September 06, 1993|By Rob Hiaasen | Rob Hiaasen,Contributing Writer

To parents whose daughters or sons are bright, nostalgic, sociable, creative and college-bound high school seniors:

You will pay for this.

We ran a tab on the cost of being a high school senior. Many of the purchases are optional, of course. We didn't include the cost of a helicopter, which has been rented for a prom night.

And don't date yourself by remembering when class rings cost $25 and were actually worn. Class rings now cost more than $200 and disappear like socks.

The cost of being a senior is more than $1,400 -- give or take an 8-by-10 graduation picture or three. For about $1,260 a semester, you could send your child to Morgan State University or, for $1,500, to Towson State University.

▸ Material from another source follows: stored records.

/-- It is the station's one demand, where its camera is one of the station's (R49). -/
theorem demand_wanting (hcarry : w.carry = false) (hcam : w.cam.addr = u.addr) :
    (u.wanting a w).demand = [{ pos := 0, input := w.cam.input, entry := w }] := by
  have hget : ∀ p : WantPos, (u.wanting a w).tables.wants[p]
      = if 0 = p then some { sender := a, age := 0, list := [w] } else none := by
    intro p
    rw [← hnone p]
    exact getElem_set_fin ..
  have hrecords : (u.wanting a w).wantRecords = [(0, { sender := a, age := 0, list := [w] })] := by
    unfold State.wantRecords allPositions
    simp only [hget]
    rfl
  have haddr : w.cam.addr = (u.wanting a w).addr := hcam
  unfold State.demand State.demandOf
  rw [hrecords]
  simp [hcarry, haddr]

end

/-! ### The entry taken (R51) -/

/-- An entry that no stream serves makes one at the lowest unused number, where its input is LIVE (R51). -/
theorem take_makes {held : Vector (List Refused) 4} {live : Input → Bool} {v : Eval} {d : Demand} {n : StreamNo}
    (hs : d.servedBy v.table = none) (hheld : refusalOf held[d.pos] d.entry.cam d.entry.cls = none)
    (hl : live d.input = true) (hn : unusedNumber v.table = some n) : v.take held live d = { v with
      table := v.table.set n (some (newStream d.input d.entry.cls d.entry.floor false))
      ops := v.ops ++ [.offer (.stream n) .claim] } := by
  unfold Eval.take
  rw [hheld]
  simp [hs, hl, hn]

/-- One whose input is not LIVE is refused (R51). -/
theorem take_refuses_down {held : Vector (List Refused) 4} {live : Input → Bool} {v : Eval} {d : Demand}
    (hs : d.servedBy v.table = none) (hheld : refusalOf held[d.pos] d.entry.cam d.entry.cls = none)
    (hl : live d.input = false) : v.take held live d = v.refuse d .cameraDown := by
  unfold Eval.take
  rw [hheld]
  simp [hs, hl]

theorem takenEval_single {s : State} {d : Demand} (hd : s.demand = [d]) (lift : WantPos → Bool) : s.takenEval lift =
    Eval.take (liftHeld lift s.engine.refusals) s.inputLive
      { table := s.engine.table, refusals := Vector.replicate 4 [], ops := [] } d := by
  unfold State.takenEval
  rw [hd]
  rfl

/-- No refusal stands before, and so none is held (R57). -/
theorem refusalOf_held_none {r : Vector (List Refused) 4} {p : WantPos} (h : r[p] = []) (lift : WantPos → Bool) (c : CamId)
    (k : SizeClass) : refusalOf (liftHeld lift r)[p] c k = none := by
  have hheld : (liftHeld lift r)[p] = [] := by
    refine (vec4_get _ p).trans ?_
    rw [h]
    exact ite_self _
  rw [hheld]
  rfl

/-! ### One stream that serves the one entry (R50 to R53) -/

theorem servedBy_alone {d : Demand} {t : StreamTable} {n : StreamNo} {x : Stream} (hx : t[n] = some x)
    (hother : ∀ m : StreamNo, m ≠ n → t[m] = none) (he : d.eligible x = true) : d.servedBy t = some n := by
  cases hs : d.servedBy t with
  | none => exact absurd ((servedBy_none_iff d t).mp hs n x hx) (by simp [he])
  | some m =>
    obtain ⟨y, hy, -⟩ := servedBy_some hs
    by_cases hm : m = n
    · rw [hm]
    · exact absurd ((hother m hm).symm.trans hy) (by simp)

/-- Entry d is the one demand, stream x stands at n alone with its frame waiting as k says, and nothing is refused. -/
structure ServesAlone (d : Demand) (n : StreamNo) (x : Stream) (k : Option SendKind) (s : State) : Prop where
  ready : s.Ready
  demand : s.demand = [d]
  stands : s.seen n = (some x, k)
  others : ∀ m : StreamNo, m ≠ n → s.engine.table[m] = none
  refused : s.engine.refusals = Vector.replicate 4 []

/-- One evaluation where, with the demand taken, one stream stands alone: its settling shows, and no other stream. -/
theorem evaluateOnce_alone {s : State} (hr : s.Ready) {d : Demand} (hd : s.demand = [d]) {lift : WantPos → Bool}
    {n : StreamNo} {x z : Stream} {k k' : Option SendKind}
    (hx : (s.takenEval lift).seen n (s.waits (.stream n)) = (some x, k))
    (hother : ∀ m : StreamNo, m ≠ n → (s.takenEval lift).table[m] = none)
    (hrefused : (s.takenEval lift).refusals = Vector.replicate 4 [])
    (hz : wantEntry [d] (s.takenEval lift).table n
      (settleEntry [d] (s.takenEval lift).table s.inputLive n (some x, k)) = (some z, k'))
    (hshort : z.state = .live → z.short = false) (applied : Option WantPos) :
    ServesAlone d n z k' (evaluateOnce lift applied s) := by
  have hempty : ∀ m : StreamNo, m ≠ n → ∀ w, wantEntry s.demand (s.takenEval lift).table m
      (settleEntry s.demand (s.takenEval lift).table s.inputLive m ((s.takenEval lift).seen m w))
        = (none, ((s.takenEval lift).seen m w).2) := by
    intro m hm w
    have hseen : (s.takenEval lift).seen m w = (none, ((s.takenEval lift).seen m w).2) := by
      rw [Eval.seen, hother m hm]
    rw [hseen]
    rfl
  have hsettled : ∀ (m : StreamNo) (y : Stream), (s.settledEval lift).table[m] = some y → y.state = .live →
      y.short = false := by
    intro m y hy
    have hm := Eval.table_of_seen (settledEval_seen hr.free lift m (s.waits (.stream m)))
    by_cases hmn : m = n
    · subst hmn
      rw [hx, hd, hz, hy] at hm
      obtain rfl := Option.some.inj hm
      exact hshort
    · rw [hempty m hmn, hy] at hm
      exact absurd hm (by simp)
  have hseen := evaluateOnce_seen_noUpgrade hr hsettled applied
  refine ⟨evaluateOnce_ready hr _ _, ?_, ?_, fun m hm => ?_, ?_⟩
  · rw [demand_of_keeps (evaluateOnce_keeps lift applied (Keeps.refl s)), hd]
  · rw [hseen, hx, hd, hz]
  · have h := hseen m
    rw [hempty m hm] at h
    exact (State.seen_eq_iff.mp h).1
  · rw [evaluateOnce_refusals, hrefused]

/-- One evaluation where the stream that stands alone serves the entry: it is settled and judged. -/
theorem evaluateOnce_served {s : State} (hr : s.Ready) {d : Demand} (hd : s.demand = [d]) {n : StreamNo} {x z : Stream}
    {k k' : Option SendKind} (hx : s.seen n = (some x, k)) (hother : ∀ m : StreamNo, m ≠ n → s.engine.table[m] = none)
    (he : d.eligible x = true)
    (hz : ∀ t, servedEntries [d] t n = [d] → wantEntry [d] t n (settleEntry [d] t s.inputLive n (some x, k)) = (some z, k'))
    (hshort : z.state = .live → z.short = false) (lift : WantPos → Bool) (applied : Option WantPos) :
    ServesAlone d n z k' (evaluateOnce lift applied s) := by
  obtain ⟨ht, hw⟩ := State.seen_eq_iff.mp hx
  have hserved := servedBy_alone ht hother he
  have htaken : s.takenEval lift = { table := s.engine.table, refusals := Vector.replicate 4 [], ops := [] } := by
    rw [takenEval_single hd]
    exact take_of_served (by rw [hserved]; rfl) _ _
  refine evaluateOnce_alone hr hd (x := x) (k := k) (z := z) ?_ ?_ ?_ ?_ hshort applied <;> rw [htaken]
  · rw [← hx]
    rfl
  · exact hother
  · refine hz _ ?_
    unfold servedEntries
    rw [List.filter_cons_of_pos (by rw [hserved]; exact beq_self_eq_true _)]
    rfl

Meaning: Senior year also prepares the parent for college.

We talked to senior class advisers, parents and businesses that cater to seniors. Here's the conservative tab for senior year:

* Class ring, $250.

* Senior class picture, $150.

* Homecoming dance tickets, $10.

* Extracurricular activities: To play lacrosse, for example, a student would need to buy a $50 attack stick and $60 lacrosse shoes, among other things; drama club members might buy an $8 T-shirt plugging each play; and it would cost $160 -- which includes uniform rental -- for your senior to be in the marching band.

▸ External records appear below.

-- ==== Sys2Proof/Machine/Fabric.lean ====
section
/-! DEFINITION. What every element and switch shares: the fields of the pattern frames (R63 to R68), which slot of a site
is current (R217), the buffers of ports and lanes with the slots their packets carry (R229), output ordinals and EOS
counts (R99, R102), results on their way to the output buffers (R123), and fabric faults (R127, R415). -/

namespace Sys2Proof.Machine

/-! ## Pattern frames -/

def frKind (f : BitVec 256) : Nat := fld f 255 252

/-! CE frames (R63). -/
def ceOp (f : BitVec 256) : Nat := fld f 251 246
def ceSfx (f : BitVec 256) : Nat := fld f 245 242
def ceRm (f : BitVec 256) : Nat := fld f 241 239
def ceJoin (f : BitVec 256) : Bool := bit f 238
def ceApprox (f : BitVec 256) : Bool := bit f 237
def ceFf (f : BitVec 256) : Bool := bit f 236
def ceEos (f : BitVec 256) : Nat := fld f 235 234
def ceA (f : BitVec 256) : Nat := fld f 233 230
def ceB (f : BitVec 256) : Nat := fld f 229 226
def ceC (f : BitVec 256) : Nat := fld f 225 222
def ceOm (f : BitVec 256) : Nat := fld f 221 218
def ceSub (f : BitVec 256) : Nat := fld f 217 210

/-! MT frames (R66). -/
def mtOp (f : BitVec 256) : Nat := fld f 251 247
def mtSfx (f : BitVec 256) : Nat := fld f 246 243
def mtCommit (f : BitVec 256) : Bool := bit f 242
def mtScope (f : BitVec 256) : Nat := fld f 241 239
def mtDe (f : BitVec 256) : Bool := bit f 238
def mtDport (f : BitVec 256) : Nat := fld f 237 236
def mtA (f : BitVec 256) : Nat := fld f 235 232
def mtB (f : BitVec 256) : Nat := fld f 231 228
def mtOm (f : BitVec 256) : Nat := fld f 227 224
def mtBase (f : BitVec 256) : Nat := fld f 223 207
def mtLen (f : BitVec 256) : Nat := fld f 206 190
def mtAmo (f : BitVec 256) : Nat := fld f 189 186

/-! AG frames (R68). -/
def agOp (f : BitVec 256) : Nat := fld f 251 249
def agSfx (f : BitVec 256) : Nat := fld f 248 245
def agNd (f : BitVec 256) : Nat := fld f 244 243
def agDir (f : BitVec 256) : Bool := bit f 242
def agCount (f : BitVec 256) (d : Nat) : Nat := fld f (241 - 40 * d) (226 - 40 * d)
def agStride (f : BitVec 256) (d : Nat) : Int := (BitVec.ofNat 24 (fld f (225 - 40 * d) (202 - 40 * d))).toInt
def agBase (f : BitVec 256) : Nat := fld f 81 26
def agWin (f : BitVec 256) : Nat := fld f 22 18

/-! Switch frames (R67). -/
def swSelect (f : BitVec 256) (j : Nat) : Nat := fld f (251 - 5 * j) (247 - 5 * j)
def swBridge (f : BitVec 256) (j : Nat) : Bool := bit f (149 - j)

/-- The operand selectors that a CE operation reads (R64). -/
def ceSelectors (f : BitVec 256) : List Nat :=
  let a := ceA f
  let b := ceB f
  let c := ceC f
  match ceOp f with
  | 0x01 | 0x02 | 0x03 | 0x05 | 0x07 | 0x08 | 0x0B | 0x0C | 0x0D | 0x0E | 0x10 | 0x11 | 0x13 | 0x15 | 0x19 | 0x23 | 0x30 => [a, b]
  | 0x04 | 0x12 | 0x1C | 0x1D => [a, b, c]
  | 0x06 | 0x09 | 0x0A | 0x0F | 0x14 | 0x16 | 0x17 | 0x18 | 0x1A | 0x20 | 0x21 | 0x24 | 0x33 | 0x34 => [a]
  | 0x1B | 0x1E => [a, c]
  | _ => []

/-- The selectors that an MT operation reads (R188). -/
def mtSelectors (f : BitVec 256) : List Nat :=
  match mtOp f with
  | 0x01 | 0x03 | 0x05 | 0x0A => [mtA f]
  | 0x02 | 0x04 | 0x06 | 0x07 | 0x0B => [mtA f, mtB f]
  | 0x08 => [mtB f]
  | _ => []

/-- Drop repeats, keeping first places. -/
def dedup : List Nat → List Nat
  | [] => []
  | x :: xs => x :: (dedup xs).filter (· ≠ x)

/-- The in ports an element's pattern reads; an AG stream reads its gate only where the switch selects in3 (R203). -/
def readPorts (c : Cfg) : List Nat :=
  let f := c.elem
  match frKind f with
  | 1 => dedup ((ceSelectors f).filter (· < 4))
  | 2 => dedup ((mtSelectors f).filter (· < 4))
  | 4 =>
    let gate := if swSelect c.sw 19 ≠ 0 then [3] else []
    match agOp f with
    | 1 => (if agDir f then [0] else []) ++ gate
    | 2 => (if agDir f then [0, 1] else [0]) ++ gate
    | 3 | 4 | 5 => [0]
    | _ => []
  | _ => []

/-- The ports set in a mask. -/
def maskPorts (m : Nat) : List Nat := (List.range 4).filter fun i => m / 2 ^ i % 2 = 1

/-- The out ports an element drives (R63, R66, R203). -/
def drivenPorts (f : BitVec 256) : List Nat :=
  match frKind f with
  | 1 => maskPorts (ceOm f)
  | 2 => maskPorts (mtOm f)
  | 4 => if agOp f = 0 then [] else [0]
  | _ => []

/-- The data ports of an MT pattern: those of om but for dport when de = 1 (R186). -/
def mtDataPorts (f : BitVec 256) : List Nat := (maskPorts (mtOm f)).filter fun i => !(mtDe f && i == mtDport f)

/-! ## Regions -/

/-- The origin of relative die `d` in a region descriptor (R214). -/
def descOrg (w : Word) (d : Nat) : Nat := fld w (12 + 13 * d) (13 * d)

/-- Does a footprint of wq by hq quads at an origin hold a site (R215)? -/
def inFootprint (org wq hq p : Nat) : Bool :=
  siteDie org == siteDie p && decide (siteX org ≤ siteX p) && decide (siteX p < siteX org + 4 * wq)
    && decide (siteY org ≤ siteY p) && decide (siteY p < siteY org + 4 * hq)

/-- The sites of a footprint on one die in order of y, then x. -/
def footprintSites (org wq hq : Nat) : List Nat :=
  (List.range (4 * hq)).flatMap fun y => (List.range (4 * wq)).map fun x =>
    siteAt (siteDie org) (siteX org + x) (siteY org + y)

/-- Does a region hold a site? -/
def Region.holds (g : Region) (p : Nat) : Bool := (List.range (g.nd + 1)).any fun d => inFootprint (descOrg g.desc d) g.wq g.hq p

/-- The sites of a region, in the order of a save area: die, then y, then x (R233). -/
def Region.sites (g : Region) : List Nat :=
  (List.range (g.nd + 1)).flatMap fun d => footprintSites (descOrg g.desc d) g.wq g.hq

/-- Two lists have the same members. -/
def sameMembers (a b : List Nat) : Bool := a.all b.contains && b.all a.contains

/-- Does a descriptor name a region: by its origins, in whichever order its relative dies take them (R214, R215)? -/
def Region.named (r : Region) (desc : Word) : Bool :=
  let orgs (w : Word) : List Nat := (List.range (r.nd + 1)).map (descOrg w)
  r.desc == desc || (sameMembers (orgs r.desc) (orgs desc) && ([1, 2, 3].all fun d => decide (d ≤ r.nd) || descOrg desc d == 0))

/-- A descriptor names region `g`. -/
def State.ofRegion (s : State) (g : Nat) (desc : Word) : Bool := (s.region g).named desc

/-- The site value of R84 of a site of a region: its relative die, its coordinates from that die's origin. -/
def Region.relSite (r : Region) (p : Nat) : Nat :=
  let d := ((List.range (r.nd + 1)).find? fun i => siteDie (descOrg r.desc i) == siteDie p).getD 0
  let o := descOrg r.desc d
  siteAt d (siteX p - siteX o) (siteY p - siteY o)

/-- The first site of a site's quad. -/
def quadOf (p : Nat) : Nat := siteAt (siteDie p) (siteX p / 4 * 4) (siteY p / 4 * 4)

/-- A site of a region or of a quad that its group holds: a load may give a region another footprint in them (R215). -/
def Region.owns (g : Region) (p : Nat) : Bool := g.holds p || g.quads.contains (quadOf p)

/-- The sites of every quad of a region's group. -/
def Region.land (g : Region) : List Nat := if g.quads = [] then g.sites else g.quads.flatMap fun q => footprintSites q 1 1

/-- The region that holds a site, else one of the group that holds its quad. -/
def State.regionOf (s : State) (p : Nat) : Option Nat :=
  match s.regions.find? fun e => e.2.holds p with
  | some e => some e.1
  | none => (s.regions.find? fun e => e.2.owns p).map (·.1)

/-- The regions of the group that holds region `g`. -/
def State.regionsOf (s : State) (g : Nat) : List Nat :=
  match (s.region g).group with
  | none => [g]
  | some h => (s.regions.filter fun (e : Nat × Region) => e.2.group == some h).map fun e => e.1

/-- The current slot at a site: that of its region (R217). -/
def State.curSlot (s : State) (p : Nat) : Option Nat :=
  match s.regionOf p with
  | none => none
  | some g => (s.region g).cur

/-- The context whose group or load holds a region: that of the group's task, else ctx 0. -/
def State.regionCtx (s : State) (g : Nat) : Nat :=
  match (s.region g).group with
  | some (d, t, _) => match s.task? (d, t) with | some k => k.ctx | none => 0
  | none => 0

def State.siteCtx (s : State) (p : Nat) : Nat := match s.regionOf p with | some g => s.regionCtx g | none => 0

/-! ## Buffers (R94, R118, R229) -/

def emptyPkt : Pkt := { kind := 0, elems := [], last := false, aux := 0, ord := 0, slot := 0 }

/-- A kind that takes an ordinal (R99). -/
def Pkt.counts (k : Pkt) : Bool := decide (k.kind < 6)
/-- A marker (R99). -/
def Pkt.marker (k : Pkt) : Bool := decide (6 ≤ k.kind ∧ k.kind ≤ 8)

/-- The header of a packet (R98). -/
def Pkt.header (k : Pkt) : BitVec 32 :=
  BitVec.ofNat 32 (k.kind % 16 * 2 ^ 28 + (k.elems.length + 7) % 8 * 2 ^ 25 + (if k.last then 2 ^ 24 else 0)
    + k.aux.toNat * 2 ^ 16 + k.ord.toNat % 2 ^ 16)

/-- The head of a buffer for a slot: its oldest packet of that slot (R229). -/
def headOf (b : List Pkt) (slot : Nat) : Option Pkt := b.find? fun k => k.slot == slot

/-- A buffer without the head of a slot. -/
def dropHead : List Pkt → Nat → List Pkt
  | [], _ => []
  | k :: b, slot => if k.slot = slot then b else k :: dropHead b slot

def Site.inHead (t : Site) (slot j : Nat) : Option Pkt := headOf (Table.get [] t.inb j) slot
def Site.takeIn (t : Site) (slot j : Nat) : Site := { t with inb := Table.put t.inb j (dropHead (Table.get [] t.inb j) slot) }

/-- The source buffers of a switch: 0 to 15 incoming lanes, 16 to 19 out0 to out3. -/
def Site.source (t : Site) (r : Nat) : List Pkt := if r < 16 then Table.get [] t.lane r else Table.get [] t.outb (r - 16)
def Site.setSource (t : Site) (r : Nat) (b : List Pkt) : Site :=
  if r < 16 then { t with lane := Table.put t.lane r b } else { t with outb := Table.put t.outb (r - 16) b }

def Cfg.inPort (c : Cfg) (j : Nat) : InPort := Table.get {} c.inp j
def Cfg.setIn (c : Cfg) (j : Nat) (v : InPort) : Cfg := { c with inp := Table.put c.inp j v }
def Cfg.outPort (c : Cfg) (j : Nat) : OutPort := Table.get {} c.outp j
def Cfg.setOut (c : Cfg) (j : Nat) (v : OutPort) : Cfg := { c with outp := Table.put c.outp j v }

/-! ## Output (R99, R102, R122, R123) -/

/-- Is there room on an out port for `n` more results, counting those in the pipeline and those
that queued tile entries owe (R122)? -/
def Site.roomOut (t : Site) (n j : Nat) : Bool :=
  let owed := t.mtq.filter fun e => (e.outs.any (·.1 == j)) || (e.done.any (·.1 == j))
  decide ((Table.get [] t.outb j).length + (t.pipe.filter fun r => r.port = j).length + owed.length + n ≤ 4)

/-- The count an EOS of a level carries: ordinals taken after the previous EOS of this level or a lower one, or after
the arm, and before it (R99). -/
def OutPort.eosCount (o : OutPort) (level : Nat) : Nat :=
  let since := (o.eosAt.filter fun e => e.1 ≤ level).map (·.2)
  match since with
  | [] => (o.ord - Table.get 0 o.eosAt 256).toNat
  | x :: xs => xs.foldl (fun a b => min a (o.ord - b).toNat) (o.ord - x).toNat

/-- Send one packet on a port of slot `n`: it takes the port's next ordinal and enters the pipeline. An EOS carries the
count of R99 in place of its elements. -/
def Site.emit (t : Site) (n j : Nat) (o : Out) : Site :=
  let c := t.slot n
  let q := c.outPort j
  let elems := if o.kind = 1 then [BitVec.ofNat 32 (q.eosCount o.aux.toNat)] else o.elems
  let k : Pkt := { kind := o.kind, elems, last := o.last, aux := o.aux, ord := q.ord, slot := n, tag := o.tag }
  if k.counts then
    let q := { q with ord := q.ord + 1 }
    let q := if o.kind = 1 then { q with eosAt := Table.put q.eosAt o.aux.toNat q.ord } else q
    { t.setSlot n (c.setOut j q) with pipe := t.pipe ++ [{ port := j, ord := k.ord, pkt := k }] }
  else { t with pipe := t.pipe ++ [{ port := j, ord := k.ord, pkt := k }] }

/-- Send one packet on every port of a list. -/
def Site.emitAll (t : Site) (n : Nat) (js : List Nat) (o : Out) : Site := js.foldl (fun t j => t.emit n j o) t

/-- The ERR packet of a class and originating site (R99, R101). -/
def errOut (cls : BitVec 8) (site : BitVec 32) : Out := { kind := 2, elems := [site], aux := cls }

/-- The ERR that a site itself originates. -/
def ownErr (cls : Nat) (p : Nat) : Out := errOut (BitVec.ofNat 8 cls) (BitVec.ofNat 32 p)

def clsStreamSkew : Nat := 1
def clsIndexRange : Nat := 2
def clsTranslation : Nat := 3
def clsRemoteRefused : Nat := 4
def clsLengthSkew : Nat := 5

/-! ## Fabric faults (R127, R415, R417) -/

/-- A site that holds no fabric fault: its packets move (R127). -/
def Site.live (t : Site) : Bool := t.phase ≠ .fault

/-- Raise a fabric fault at site `p`: the site enters FAULT and holds its packets (R127); `loc` is the port index of R415
and names what the fault holds. -/
def State.siteFault (s : State) (p cause slot ord loc : Nat) (val : Word) (detail : Word := 0) : State :=
  let f : FaultMsg := { src := 1, cause, ctx := s.siteCtx p, slot, site := p, ord, loc,
                        lane := if loc < 16 then loc % 4 else 0, val, detail }
  (s.holdFault (siteCluster p) f (.site p loc)).modSite p fun t =>
    { t with phase := .fault, before := if t.phase = .fault then t.before else t.phase }

/-- With no fault left a site returns to its state before the first (R127). -/
def Site.settle (t : Site) : Site :=
  if t.faults = [] ∧ t.owed = 0 ∧ t.phase = .fault then { t with phase := t.before } else t

/-- Free the faults of site `p` that `hit` names, as a kill or a purge does: a later %fltres that names one sets err
(R417, R418). -/
def State.freeFaults (s : State) (p : Nat) (hit : Nat → Nat → Bool) : State :=
  let c := siteCluster p
  let u := s.cluster c
  let gone := (u.held.filter fun e => match e.2.holder with | .site q l => q == p && hit e.2.cause l | _ => false).map (·.1)
  let drop (o : FaultMsg × Holder) : Bool := match o.2 with | .site q l => q == p && hit o.1.cause l | _ => false
  let n := (u.owed.filter drop).length
  (s.setCluster c { u with held := u.held.filter (fun e => !gone.contains e.1), owed := u.owed.filter fun o => !drop o }).modSite p
    fun t => { t with faults := t.faults.filter (fun k => !gone.contains k), owed := t.owed - n }.settle

/-- The current configuration of a site whose packets move, with its slot number. -/
def State.active (s : State) (p : Nat) : Option (Nat × Cfg) :=
  match s.curSlot p with
  | none => none
  | some n => if (s.site p).live then some (n, (s.site p).slot n) else none

/-- May the element of a site go on firing: it is in WAIT, BLOCK or FIRE, or in HOLD with packets ahead of its markers
(R127, R142)? -/
def Site.mayFire (t : Site) : Bool := t.phase == .wait || t.phase == .block || t.phase == .fire || t.phase == .hold

end Sys2Proof.Machine
end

* Fund-raisers: Figure $30 for a car wash, Christmas wrapping paper, candy or anything else hawked by kids to raise money for senior activities.

* Prom: Tickets, $30; prom dress, $200 (or tuxedo rental, $75); hair job, $25; on-site prom picture, $10; corsage, $12 (sweetheart roses); limo, $60 a person if six kids rent one for $60 an hour and buy six hours; dinner, $50.

(Sure, proms can cost much more: helicopters, boffo hotels and restaurants. But some seniors have been known to be sensible about it. Really.)

* College boards: SAT, $20; ACT, $16; and AP, $75. Acronyms aren't cheap.

* Graduation announcements, $40.

* Caps and gowns: $15.

* Yearbook, $25; video yearbook, $25; video of graduation, $20.

* College applications: Let's say your child applies to four colleges. At $25 a pop, that's $100.

That's $100 to ask four schools which one will let you spend, for one semester, about as much as you've already spent on senior year for your bright, nostalgic, sociable and creative child.